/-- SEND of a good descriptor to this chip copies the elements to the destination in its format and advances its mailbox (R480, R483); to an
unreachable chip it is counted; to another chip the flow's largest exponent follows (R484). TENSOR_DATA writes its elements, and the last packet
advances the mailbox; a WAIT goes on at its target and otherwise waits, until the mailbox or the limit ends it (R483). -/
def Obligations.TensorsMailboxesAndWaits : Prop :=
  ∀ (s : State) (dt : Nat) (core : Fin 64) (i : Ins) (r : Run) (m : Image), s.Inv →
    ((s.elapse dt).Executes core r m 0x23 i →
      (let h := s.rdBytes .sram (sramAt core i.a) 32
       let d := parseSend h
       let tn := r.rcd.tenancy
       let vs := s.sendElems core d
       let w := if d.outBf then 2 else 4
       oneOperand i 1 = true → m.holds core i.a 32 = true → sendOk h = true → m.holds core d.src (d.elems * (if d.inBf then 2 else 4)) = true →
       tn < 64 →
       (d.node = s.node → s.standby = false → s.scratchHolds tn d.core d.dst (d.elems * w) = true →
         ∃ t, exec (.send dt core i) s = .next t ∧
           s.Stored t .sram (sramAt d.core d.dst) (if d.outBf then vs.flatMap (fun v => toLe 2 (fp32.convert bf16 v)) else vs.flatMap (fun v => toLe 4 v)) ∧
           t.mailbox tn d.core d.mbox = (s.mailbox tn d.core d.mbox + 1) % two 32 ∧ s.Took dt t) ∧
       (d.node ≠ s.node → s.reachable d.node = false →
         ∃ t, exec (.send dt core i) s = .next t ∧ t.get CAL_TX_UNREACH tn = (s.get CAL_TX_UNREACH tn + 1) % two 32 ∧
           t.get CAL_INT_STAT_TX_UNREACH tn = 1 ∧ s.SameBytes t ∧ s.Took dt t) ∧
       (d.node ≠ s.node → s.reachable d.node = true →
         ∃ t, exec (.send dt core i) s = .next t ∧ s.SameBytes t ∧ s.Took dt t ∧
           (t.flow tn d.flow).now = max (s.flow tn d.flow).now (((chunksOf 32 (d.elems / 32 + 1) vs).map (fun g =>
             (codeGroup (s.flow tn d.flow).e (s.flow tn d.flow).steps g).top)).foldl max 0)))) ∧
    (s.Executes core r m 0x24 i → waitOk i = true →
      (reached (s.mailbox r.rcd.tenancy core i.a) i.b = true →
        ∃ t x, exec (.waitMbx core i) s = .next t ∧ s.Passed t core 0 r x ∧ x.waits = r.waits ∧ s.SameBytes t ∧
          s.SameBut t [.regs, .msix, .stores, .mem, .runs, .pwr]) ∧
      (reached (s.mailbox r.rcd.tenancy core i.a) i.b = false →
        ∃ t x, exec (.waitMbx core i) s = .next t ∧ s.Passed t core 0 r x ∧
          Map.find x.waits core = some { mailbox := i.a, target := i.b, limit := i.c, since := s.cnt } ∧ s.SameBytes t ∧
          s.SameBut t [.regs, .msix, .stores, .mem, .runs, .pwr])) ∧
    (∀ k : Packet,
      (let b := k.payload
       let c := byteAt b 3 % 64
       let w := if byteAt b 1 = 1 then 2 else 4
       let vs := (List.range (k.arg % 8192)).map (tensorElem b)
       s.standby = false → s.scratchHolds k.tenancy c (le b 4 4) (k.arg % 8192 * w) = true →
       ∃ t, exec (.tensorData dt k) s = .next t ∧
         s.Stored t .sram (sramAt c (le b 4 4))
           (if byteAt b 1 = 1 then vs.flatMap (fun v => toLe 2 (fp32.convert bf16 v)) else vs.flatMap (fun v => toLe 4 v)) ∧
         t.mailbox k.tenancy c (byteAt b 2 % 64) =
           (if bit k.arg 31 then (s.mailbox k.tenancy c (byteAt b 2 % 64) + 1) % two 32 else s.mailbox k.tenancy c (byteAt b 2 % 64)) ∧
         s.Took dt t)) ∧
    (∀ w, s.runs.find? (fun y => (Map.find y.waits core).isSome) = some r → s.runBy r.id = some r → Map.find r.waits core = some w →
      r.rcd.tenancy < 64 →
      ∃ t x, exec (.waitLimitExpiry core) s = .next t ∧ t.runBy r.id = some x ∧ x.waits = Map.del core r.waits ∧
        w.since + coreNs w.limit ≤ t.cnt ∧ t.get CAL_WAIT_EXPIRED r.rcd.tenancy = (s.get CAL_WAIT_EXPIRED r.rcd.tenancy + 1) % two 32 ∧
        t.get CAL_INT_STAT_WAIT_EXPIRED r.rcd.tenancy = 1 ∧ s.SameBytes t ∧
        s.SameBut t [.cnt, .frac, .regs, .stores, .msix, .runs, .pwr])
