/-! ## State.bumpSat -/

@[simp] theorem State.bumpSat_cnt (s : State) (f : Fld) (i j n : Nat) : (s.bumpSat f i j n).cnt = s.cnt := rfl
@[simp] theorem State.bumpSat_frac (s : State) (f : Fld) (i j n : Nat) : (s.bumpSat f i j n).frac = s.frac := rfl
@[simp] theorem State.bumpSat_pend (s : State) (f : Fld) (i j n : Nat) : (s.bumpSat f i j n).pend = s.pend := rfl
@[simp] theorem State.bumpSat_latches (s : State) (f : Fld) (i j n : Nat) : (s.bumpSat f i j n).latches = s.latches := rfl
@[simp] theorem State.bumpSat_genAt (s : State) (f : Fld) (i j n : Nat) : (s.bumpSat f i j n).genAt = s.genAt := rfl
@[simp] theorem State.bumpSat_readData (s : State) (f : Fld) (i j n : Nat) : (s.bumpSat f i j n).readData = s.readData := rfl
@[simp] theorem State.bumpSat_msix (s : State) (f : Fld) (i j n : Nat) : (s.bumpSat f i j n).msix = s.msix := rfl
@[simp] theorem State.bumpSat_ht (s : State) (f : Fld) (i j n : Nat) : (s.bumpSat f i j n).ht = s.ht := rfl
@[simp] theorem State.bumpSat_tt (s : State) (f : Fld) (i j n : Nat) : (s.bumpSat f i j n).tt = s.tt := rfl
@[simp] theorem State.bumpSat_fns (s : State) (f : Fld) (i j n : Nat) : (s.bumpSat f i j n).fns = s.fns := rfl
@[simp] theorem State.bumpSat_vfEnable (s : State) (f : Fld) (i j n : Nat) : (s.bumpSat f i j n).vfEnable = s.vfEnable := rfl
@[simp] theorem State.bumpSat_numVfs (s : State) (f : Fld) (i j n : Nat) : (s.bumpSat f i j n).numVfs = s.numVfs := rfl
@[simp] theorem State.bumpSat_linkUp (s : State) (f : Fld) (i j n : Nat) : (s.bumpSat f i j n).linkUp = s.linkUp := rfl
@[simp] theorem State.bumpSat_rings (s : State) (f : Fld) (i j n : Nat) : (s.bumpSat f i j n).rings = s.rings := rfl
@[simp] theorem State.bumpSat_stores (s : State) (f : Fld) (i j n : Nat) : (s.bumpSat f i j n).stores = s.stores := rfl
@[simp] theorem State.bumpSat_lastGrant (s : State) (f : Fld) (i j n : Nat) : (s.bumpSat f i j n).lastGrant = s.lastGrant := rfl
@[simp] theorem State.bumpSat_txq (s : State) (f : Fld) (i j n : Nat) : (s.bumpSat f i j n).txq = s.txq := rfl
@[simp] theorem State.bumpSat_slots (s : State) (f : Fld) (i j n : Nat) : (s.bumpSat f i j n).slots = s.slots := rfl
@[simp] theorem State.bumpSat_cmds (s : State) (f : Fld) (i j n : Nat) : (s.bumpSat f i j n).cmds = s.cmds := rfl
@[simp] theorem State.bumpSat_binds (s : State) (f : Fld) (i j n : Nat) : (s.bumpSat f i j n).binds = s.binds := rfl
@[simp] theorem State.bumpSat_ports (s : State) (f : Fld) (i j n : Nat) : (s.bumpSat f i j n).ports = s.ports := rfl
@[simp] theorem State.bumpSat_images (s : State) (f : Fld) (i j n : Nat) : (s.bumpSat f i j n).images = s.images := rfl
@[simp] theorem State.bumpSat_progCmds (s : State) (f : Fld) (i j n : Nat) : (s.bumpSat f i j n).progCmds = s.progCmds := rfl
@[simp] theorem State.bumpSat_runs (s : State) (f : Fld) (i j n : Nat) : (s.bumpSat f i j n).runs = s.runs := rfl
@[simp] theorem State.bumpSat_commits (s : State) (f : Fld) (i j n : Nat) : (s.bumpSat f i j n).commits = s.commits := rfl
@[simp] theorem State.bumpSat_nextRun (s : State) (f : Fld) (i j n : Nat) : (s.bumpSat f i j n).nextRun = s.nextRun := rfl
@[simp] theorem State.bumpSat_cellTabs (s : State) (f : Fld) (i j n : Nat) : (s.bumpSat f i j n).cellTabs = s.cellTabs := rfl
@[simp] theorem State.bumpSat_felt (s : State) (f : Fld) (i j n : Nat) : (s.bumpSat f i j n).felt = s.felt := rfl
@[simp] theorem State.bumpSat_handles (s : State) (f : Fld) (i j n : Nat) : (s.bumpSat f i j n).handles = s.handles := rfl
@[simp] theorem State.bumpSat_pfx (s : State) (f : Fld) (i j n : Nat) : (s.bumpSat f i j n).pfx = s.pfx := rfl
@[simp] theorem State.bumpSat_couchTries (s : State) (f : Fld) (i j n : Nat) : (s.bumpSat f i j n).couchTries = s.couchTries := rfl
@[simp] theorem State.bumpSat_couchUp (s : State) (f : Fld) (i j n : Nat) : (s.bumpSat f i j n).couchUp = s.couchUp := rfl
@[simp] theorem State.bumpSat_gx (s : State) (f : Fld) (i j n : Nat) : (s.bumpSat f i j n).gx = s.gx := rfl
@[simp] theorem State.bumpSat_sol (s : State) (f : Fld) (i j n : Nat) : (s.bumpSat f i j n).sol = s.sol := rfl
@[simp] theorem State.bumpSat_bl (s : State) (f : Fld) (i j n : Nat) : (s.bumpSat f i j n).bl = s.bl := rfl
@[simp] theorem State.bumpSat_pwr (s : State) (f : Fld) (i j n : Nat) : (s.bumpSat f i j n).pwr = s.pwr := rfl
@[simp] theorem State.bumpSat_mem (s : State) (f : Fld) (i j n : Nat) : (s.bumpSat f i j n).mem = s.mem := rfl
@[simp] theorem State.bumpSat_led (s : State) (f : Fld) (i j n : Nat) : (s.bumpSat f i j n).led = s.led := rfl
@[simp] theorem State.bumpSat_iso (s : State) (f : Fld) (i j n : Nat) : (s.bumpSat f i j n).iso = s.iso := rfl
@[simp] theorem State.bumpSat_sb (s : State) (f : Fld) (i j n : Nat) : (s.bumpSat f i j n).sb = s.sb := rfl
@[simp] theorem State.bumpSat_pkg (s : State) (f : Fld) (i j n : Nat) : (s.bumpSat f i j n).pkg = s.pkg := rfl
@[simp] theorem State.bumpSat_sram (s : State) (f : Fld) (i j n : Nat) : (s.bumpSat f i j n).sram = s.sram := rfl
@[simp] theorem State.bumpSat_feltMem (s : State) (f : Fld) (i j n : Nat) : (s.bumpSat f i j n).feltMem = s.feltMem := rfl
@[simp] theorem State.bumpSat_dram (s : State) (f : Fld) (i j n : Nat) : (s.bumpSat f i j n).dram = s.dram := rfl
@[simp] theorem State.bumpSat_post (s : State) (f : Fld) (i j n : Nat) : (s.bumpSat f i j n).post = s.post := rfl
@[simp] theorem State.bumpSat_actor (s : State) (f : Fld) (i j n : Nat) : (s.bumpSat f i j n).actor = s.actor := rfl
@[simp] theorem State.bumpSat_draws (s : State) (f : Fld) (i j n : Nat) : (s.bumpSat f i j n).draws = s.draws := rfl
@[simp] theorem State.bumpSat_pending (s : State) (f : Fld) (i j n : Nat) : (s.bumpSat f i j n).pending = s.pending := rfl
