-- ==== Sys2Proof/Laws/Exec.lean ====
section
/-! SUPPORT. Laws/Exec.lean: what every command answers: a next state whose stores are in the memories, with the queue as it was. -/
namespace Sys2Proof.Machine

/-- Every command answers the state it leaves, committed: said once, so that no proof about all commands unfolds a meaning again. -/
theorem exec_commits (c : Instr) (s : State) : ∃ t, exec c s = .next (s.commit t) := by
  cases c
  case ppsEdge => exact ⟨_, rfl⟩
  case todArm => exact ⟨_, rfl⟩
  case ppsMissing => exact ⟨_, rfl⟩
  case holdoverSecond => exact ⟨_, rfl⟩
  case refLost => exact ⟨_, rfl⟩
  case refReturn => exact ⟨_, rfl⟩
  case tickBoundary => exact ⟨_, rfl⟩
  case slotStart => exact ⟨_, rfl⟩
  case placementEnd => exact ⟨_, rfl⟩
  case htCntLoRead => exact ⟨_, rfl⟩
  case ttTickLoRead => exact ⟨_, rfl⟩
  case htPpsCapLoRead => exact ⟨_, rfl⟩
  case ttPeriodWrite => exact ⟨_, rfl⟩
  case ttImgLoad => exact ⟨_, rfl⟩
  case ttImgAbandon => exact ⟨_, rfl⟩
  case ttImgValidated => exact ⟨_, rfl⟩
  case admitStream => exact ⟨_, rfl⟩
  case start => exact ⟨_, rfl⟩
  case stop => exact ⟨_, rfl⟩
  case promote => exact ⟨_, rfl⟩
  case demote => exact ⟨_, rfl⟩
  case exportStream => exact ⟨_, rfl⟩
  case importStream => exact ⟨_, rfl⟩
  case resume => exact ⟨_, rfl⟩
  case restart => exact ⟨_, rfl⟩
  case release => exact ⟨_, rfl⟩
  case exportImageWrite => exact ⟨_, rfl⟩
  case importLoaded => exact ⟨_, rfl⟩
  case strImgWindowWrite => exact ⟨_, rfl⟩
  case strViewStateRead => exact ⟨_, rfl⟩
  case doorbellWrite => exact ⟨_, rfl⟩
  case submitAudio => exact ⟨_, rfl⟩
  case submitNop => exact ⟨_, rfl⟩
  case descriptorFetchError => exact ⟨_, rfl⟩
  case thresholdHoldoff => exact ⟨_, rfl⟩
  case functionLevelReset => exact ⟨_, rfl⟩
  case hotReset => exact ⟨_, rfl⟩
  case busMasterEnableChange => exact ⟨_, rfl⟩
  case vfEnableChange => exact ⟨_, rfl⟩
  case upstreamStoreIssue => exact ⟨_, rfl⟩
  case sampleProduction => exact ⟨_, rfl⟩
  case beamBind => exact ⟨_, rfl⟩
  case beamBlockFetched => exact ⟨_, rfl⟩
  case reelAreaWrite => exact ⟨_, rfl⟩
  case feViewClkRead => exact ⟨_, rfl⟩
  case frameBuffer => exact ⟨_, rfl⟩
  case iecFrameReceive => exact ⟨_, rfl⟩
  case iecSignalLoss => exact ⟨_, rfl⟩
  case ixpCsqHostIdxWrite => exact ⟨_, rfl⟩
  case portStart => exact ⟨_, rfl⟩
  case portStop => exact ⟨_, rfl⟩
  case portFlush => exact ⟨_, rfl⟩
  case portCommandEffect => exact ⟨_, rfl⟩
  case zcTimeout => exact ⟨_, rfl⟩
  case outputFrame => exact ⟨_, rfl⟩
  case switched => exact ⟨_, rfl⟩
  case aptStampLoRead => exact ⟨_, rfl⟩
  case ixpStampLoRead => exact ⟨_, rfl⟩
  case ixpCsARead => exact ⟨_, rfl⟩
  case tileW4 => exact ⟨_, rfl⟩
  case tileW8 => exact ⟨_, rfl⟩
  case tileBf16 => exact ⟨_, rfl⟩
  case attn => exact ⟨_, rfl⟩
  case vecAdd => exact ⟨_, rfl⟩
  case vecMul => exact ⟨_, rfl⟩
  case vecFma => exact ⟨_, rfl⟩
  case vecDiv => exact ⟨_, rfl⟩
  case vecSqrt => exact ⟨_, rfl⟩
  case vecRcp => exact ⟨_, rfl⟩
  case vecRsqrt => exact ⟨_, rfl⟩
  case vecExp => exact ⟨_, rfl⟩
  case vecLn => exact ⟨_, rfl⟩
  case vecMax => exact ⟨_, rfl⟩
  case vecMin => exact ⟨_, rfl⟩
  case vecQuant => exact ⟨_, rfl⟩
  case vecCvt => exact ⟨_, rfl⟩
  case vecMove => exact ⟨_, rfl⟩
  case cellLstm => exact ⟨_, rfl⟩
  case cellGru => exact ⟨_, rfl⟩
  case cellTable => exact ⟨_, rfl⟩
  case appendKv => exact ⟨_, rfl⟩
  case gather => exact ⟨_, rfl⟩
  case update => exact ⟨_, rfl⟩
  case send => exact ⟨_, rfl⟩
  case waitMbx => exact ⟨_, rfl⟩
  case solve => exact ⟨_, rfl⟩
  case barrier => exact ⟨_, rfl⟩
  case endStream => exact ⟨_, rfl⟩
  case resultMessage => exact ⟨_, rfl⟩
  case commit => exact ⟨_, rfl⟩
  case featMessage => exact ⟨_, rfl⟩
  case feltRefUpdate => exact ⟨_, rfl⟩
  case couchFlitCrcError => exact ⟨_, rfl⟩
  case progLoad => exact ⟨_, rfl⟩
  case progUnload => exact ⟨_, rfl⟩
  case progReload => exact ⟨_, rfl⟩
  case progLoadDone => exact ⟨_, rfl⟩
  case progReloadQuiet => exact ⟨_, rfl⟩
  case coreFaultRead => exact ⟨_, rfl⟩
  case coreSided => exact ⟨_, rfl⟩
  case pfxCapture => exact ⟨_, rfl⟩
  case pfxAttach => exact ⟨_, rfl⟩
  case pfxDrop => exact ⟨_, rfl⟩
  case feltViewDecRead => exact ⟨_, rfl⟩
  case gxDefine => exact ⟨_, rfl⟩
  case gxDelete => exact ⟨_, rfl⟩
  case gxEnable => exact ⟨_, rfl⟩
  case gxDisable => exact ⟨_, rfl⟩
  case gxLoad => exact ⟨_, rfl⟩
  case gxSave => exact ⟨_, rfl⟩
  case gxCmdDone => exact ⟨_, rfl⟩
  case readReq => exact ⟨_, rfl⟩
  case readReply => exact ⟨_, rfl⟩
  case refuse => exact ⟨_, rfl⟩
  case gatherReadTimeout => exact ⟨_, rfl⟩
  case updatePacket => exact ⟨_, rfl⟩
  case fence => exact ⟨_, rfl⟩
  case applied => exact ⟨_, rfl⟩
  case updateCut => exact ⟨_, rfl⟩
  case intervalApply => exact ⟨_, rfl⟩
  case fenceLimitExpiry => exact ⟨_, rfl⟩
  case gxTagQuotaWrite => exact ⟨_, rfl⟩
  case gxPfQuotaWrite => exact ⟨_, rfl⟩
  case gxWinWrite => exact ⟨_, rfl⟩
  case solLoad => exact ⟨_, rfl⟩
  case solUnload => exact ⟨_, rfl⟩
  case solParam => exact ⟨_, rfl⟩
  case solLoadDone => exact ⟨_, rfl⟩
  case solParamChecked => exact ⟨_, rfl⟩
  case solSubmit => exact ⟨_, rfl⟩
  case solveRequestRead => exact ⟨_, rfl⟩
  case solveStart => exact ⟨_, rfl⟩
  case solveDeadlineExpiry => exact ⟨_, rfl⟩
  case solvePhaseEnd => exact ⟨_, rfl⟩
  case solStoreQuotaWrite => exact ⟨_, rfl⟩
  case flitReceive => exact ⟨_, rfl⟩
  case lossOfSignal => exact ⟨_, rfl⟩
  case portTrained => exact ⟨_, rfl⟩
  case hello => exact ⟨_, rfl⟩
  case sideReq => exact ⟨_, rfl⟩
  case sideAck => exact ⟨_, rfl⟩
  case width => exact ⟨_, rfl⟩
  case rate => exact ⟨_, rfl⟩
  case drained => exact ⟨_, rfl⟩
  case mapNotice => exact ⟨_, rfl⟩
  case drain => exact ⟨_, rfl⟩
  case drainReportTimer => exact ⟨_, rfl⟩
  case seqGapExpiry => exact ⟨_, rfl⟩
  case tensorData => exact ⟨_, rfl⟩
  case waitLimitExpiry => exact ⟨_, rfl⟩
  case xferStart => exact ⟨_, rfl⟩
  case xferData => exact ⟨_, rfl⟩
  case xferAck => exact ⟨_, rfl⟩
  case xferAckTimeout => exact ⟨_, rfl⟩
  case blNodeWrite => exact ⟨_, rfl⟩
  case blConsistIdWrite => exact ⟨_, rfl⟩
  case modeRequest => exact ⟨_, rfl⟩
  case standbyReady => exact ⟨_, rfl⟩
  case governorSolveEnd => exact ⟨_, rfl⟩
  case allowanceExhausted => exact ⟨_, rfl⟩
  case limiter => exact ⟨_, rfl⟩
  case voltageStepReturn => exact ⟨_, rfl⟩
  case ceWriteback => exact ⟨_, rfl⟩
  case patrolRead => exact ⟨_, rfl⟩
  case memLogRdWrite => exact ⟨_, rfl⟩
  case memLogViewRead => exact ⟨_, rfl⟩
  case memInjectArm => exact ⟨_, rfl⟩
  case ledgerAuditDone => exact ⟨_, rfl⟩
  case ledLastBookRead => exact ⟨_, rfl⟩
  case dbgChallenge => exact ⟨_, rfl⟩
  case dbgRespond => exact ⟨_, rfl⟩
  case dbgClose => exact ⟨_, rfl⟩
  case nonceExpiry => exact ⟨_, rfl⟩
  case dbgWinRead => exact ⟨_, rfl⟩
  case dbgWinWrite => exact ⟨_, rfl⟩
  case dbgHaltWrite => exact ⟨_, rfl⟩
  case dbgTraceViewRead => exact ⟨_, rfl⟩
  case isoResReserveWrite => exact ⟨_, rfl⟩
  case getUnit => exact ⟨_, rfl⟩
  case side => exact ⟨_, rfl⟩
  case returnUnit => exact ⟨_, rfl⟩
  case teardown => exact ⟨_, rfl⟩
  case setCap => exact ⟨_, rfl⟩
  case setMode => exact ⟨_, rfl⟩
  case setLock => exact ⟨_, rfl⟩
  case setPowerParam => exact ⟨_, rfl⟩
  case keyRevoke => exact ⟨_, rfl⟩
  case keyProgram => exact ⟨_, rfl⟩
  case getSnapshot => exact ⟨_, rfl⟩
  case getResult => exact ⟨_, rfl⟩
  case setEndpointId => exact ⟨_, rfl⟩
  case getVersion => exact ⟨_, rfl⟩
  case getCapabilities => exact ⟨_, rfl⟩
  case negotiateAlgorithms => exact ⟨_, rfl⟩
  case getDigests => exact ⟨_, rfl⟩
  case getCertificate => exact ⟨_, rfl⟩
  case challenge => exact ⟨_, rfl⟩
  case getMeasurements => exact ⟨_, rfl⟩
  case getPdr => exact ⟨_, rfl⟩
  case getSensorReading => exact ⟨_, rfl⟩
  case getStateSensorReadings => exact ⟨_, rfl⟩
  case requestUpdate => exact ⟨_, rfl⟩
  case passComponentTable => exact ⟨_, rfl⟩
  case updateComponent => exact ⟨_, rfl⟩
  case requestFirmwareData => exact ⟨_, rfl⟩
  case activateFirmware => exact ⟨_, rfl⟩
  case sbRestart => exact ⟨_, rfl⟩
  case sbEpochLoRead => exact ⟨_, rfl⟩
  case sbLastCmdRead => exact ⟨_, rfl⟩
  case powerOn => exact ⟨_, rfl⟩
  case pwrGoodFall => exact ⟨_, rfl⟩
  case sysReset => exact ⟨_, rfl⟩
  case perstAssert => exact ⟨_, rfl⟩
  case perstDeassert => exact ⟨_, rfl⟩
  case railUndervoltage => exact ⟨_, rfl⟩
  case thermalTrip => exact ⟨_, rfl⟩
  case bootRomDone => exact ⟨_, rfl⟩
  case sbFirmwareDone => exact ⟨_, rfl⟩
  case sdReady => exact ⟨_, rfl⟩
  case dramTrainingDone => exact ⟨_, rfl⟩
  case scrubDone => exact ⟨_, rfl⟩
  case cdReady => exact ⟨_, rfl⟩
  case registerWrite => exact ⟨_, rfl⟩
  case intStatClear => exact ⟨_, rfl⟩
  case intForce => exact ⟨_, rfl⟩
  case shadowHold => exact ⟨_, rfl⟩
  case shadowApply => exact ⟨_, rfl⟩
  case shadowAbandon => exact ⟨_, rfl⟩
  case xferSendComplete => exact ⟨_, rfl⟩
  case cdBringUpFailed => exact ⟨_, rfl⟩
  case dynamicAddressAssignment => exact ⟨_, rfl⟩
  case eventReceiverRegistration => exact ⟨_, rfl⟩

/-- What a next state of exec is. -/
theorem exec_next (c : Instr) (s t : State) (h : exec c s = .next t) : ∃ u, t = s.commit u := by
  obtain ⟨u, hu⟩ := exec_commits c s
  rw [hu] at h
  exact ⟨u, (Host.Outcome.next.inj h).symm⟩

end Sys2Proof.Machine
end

▸ **Exercise directions**
All lines from the line holding "exact ⟨u, (Host.Outcome.next.inj h).symm⟩" through the end of the records above need to be transcribed exactly, and no other text should appear.

▸ **Result for this task**
  exact ⟨u, (Host.Outcome.next.inj h).symm⟩

end Sys2Proof.Machine
end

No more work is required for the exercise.